Просто поразительно, как она преображалась на сцене. Благодаря хорошо поставленному голосу /её было слышно в любом уголке зала/, прекрасной дикцией, особой приятной мимикой, раскованным движениям на сцене, она превращалась в другого человека. Она полностью входила в роль, отображая характер героя в стихотворении, она расцветала на сцене. Она была прирождённой актрисой.
После этого концерта я сразу же записался в драматический кружок, чтобы быть к ней поближе. Узнал, что её зовут Зина. Она училась в 15 группе, а я в 11, поэтому я её мог видеть только на совместных лекциях. Артистического таланта у меня не было, поэтому я учился правильно говорить, свободно держаться на сцене. Общался с Зиной только перед репетицией, перебрасывались отдельными фразами. Зина меня не замечала и ничем не выделяла среди всех ребят в труппе. Около неё «увивались» 3-4 парня и не только с нашего курса, но и старшекурсники. Где-то через полгода я уже репетировал и выступал вместе с Зиной в коротких пьесах Чехова, Арбузова.

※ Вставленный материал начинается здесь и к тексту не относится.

-- ==== Sys2Proof/Certificates/Slice0/Obligations.lean ====
section
/-! DEFINITION. The statements for the provers. Each docstring names the rule of spec/ it formalises, or says that
it is derived and from what. `s` is the state before and `t` the state after throughout; a clause of the form
`{ t with field := s.field } = …` is the frame: every field not named in it is as on the right. -/

open Sys2Proof Sys2Proof.Machine

/-! ### Encoding (spec/30_encoding.md) -/

/-- The command words of the vectors V-ENC-1 to V-ENC-14 decode to the operations they stand for, or to none
(derived from rules R62, R63 and R69). -/
def Obligations.VectorWordsDecode : Prop :=
  decodeCommand 0x00000000 0xDEADBEEF = .ok .nop ∧
  decodeCommand 0x10000002 0x0000AC44 = .ok (.begin_ 2 44100) ∧
  decodeCommand 0x20000000 7 = .ok .end_ ∧
  decodeCommand 0x30000000 0xC3480000 = .ok (.setg 0 0xC3480000) ∧
  decodeCommand 0x40000003 0xBF000000 = .ok (.setgn 3 0xBF000000) ∧
  decodeCommand 0x5100000B 1 = .ok (.getg true 11) ∧
  decodeCommand 0x6000000B 0 = .ok (.getf 11) ∧
  decodeCommand 0x71000000 0 = .ok (.update true) ∧
  decodeCommand 0x81000000 0 = .ok (.setauto true) ∧
  decodeCommand 0x90000004 0 = .ok (.rdcsr 4) ∧
  decodeCommand 0xA300007F 0 = .ok (.krd .bufB 127) ∧
  decodeCommand 0xC0000000 0 = .ok .block ∧
  decodeCommand 0xD0000001 0xFFFFFFFF = .ok (.proc 1 0xFFFFFFFF) ∧
  decodeCommand 0xB0000000 0 = .error .reservedOpcode ∧
  decodeCommand 0x00000001 0 = .error .nonzeroIndex ∧
  decodeCommand 0x72000000 0 = .error .undefinedModifier ∧
  decodeCommand 0x30800000 0 = .error .reservedField

/-- Every well-formed command is read back from its words and from its bytes, with every operand at every value
(derived from rules R62, R63, R66, R42 and R71). -/
def Obligations.DecodeEncodeRoundTrip : Prop :=
  ∀ i : Instr, i.wellFormed = true →
    decodeCommand (encode i).cw (encode i).aw = .ok i ∧
    ∀ rest, decodeBytes (encodeBytes i ++ rest) = .ok (i, rest)

/-- A command that the decoder reads is well formed and has those words, but for an argument word it ignores
(derived from rules R62 and R63). -/
def Obligations.EncodeDecodeRoundTrip : Prop :=
  ∀ cw aw i, decodeCommand cw aw = .ok i →
    i.wellFormed = true ∧ (encode i).cw = cw ∧ (i.usesArgument = true → (encode i).aw = aw)

/-- The decoder reads an operation from a word exactly when that operation's row selects the word: `(c AND mask)
= match` (derived: the columns `match` and `mask` of rule R63). -/
def Obligations.DecoderAgreesWithTheTable : Prop :=
  (∀ cw aw, ∀ r ∈ opTable,
    (r.selects cw = true ↔ ∃ i, decodeCommand cw aw = .ok i ∧ i.mnemonic = r.mnemonic)) ∧
  ∀ cw aw i, decodeCommand cw aw = .ok i → ∃ r ∈ opTable, r.mnemonic = i.mnemonic

/-- Rule R69: which words are illegal, and that such a word answers ERR_ILLEGAL with `RW = 0`, changes no state
and does not hold the port. -/
def Obligations.IllegalWordAnswersErrIllegal : Prop :=
  (∀ cw : Word, (∀ r ∈ opTable, r.selects cw = false) ↔
    (opcField cw = 0xB ∨ opcField cw = 0xE ∨ opcField cw = 0xF) ∨ rsvField cw ≠ 0 ∨
    (fnField cw &&& ~~~(if opcField cw = 5 ∨ opcField cw = 7 ∨ opcField cw = 8 then 1
      else if opcField cw = 0xA then 3 else 0) ≠ 0) ∨
    ((opcField cw = 0 ∨ opcField cw = 2 ∨ opcField cw = 0xC ∨ opcField cw = 7 ∨ opcField cw = 8) ∧
      idxField cw ≠ 0)) ∧
  (∀ (s : State) ts c cs, s.turns = .cp :: ts → s.cp.pending = c :: cs → (∀ r ∈ opTable, r.selects c.cw = false) →
    step s = .next ({ s with turns := ts, cp := { s.cp with pending := cs }, port := .cp }.respond .errIllegal 0)) ∧
  ∀ (s : State) ts c cs, s.turns = .ap :: ts → s.apWait = false → s.ap.pending = c :: cs →
    (∀ r ∈ opTable, r.selects c.cw = false) →
    step s = .next ({ s with turns := ts, ap := { s.ap with pending := cs }, port := .ap }.respond .errIllegal 0)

Как она играла? Она перевоплощалась, полностью входила в роль, её не возможно было узнать. Ей очень нравилось играть на сцене. Она вся светилась счастьем, была возбуждённой и никогда не уставала на сцене. Зина скоро стала ведущей актрисой, она была кумиром в институте. Зина очень хотела стать профессиональной актрисой. Она легко прошла все конкурсы в городе, в Тамбове и её рекомендовали на Всесоюзный конкурс. Режиссёры пророчили ей большое будущее на сценическом искусстве и советовали идти учиться в специализированном ВУЗе на артистку. Зина всю свою жизнь мечтала об этом. Но судьба распределилась иначе. Из-за бедности, проблемах в семье /парализованный отец и больная мать/ не позволили ей уехать учиться в Москву.
Только через год Зина разрешила мне проводить её после репетиции. Была уже поздняя ночь /где- то 1 или 2 часа/. Она жила на другом конце города почти на окраине. Железнодорожная станция была очень близко от их дома и Зина часто ездила пригородным поездом /почему-то его называли «трудовой»/.
Во время таких небольших общений мы постепенно узнавали друг друга. Оказалось, что мы очень похожи. Мы оба были детьми, оба любили природу, у нас были одинаковые взгляды на дружбу, отношения к людям, понимания жизни в целом. Зина любила литературу
/любимый предмет в школе/. Она много читала, любила поэзию и сама писала стихи. Зина всегда была искренна, раскована со мной. Не терпела трусость, ложь, обман, слабых душой людей.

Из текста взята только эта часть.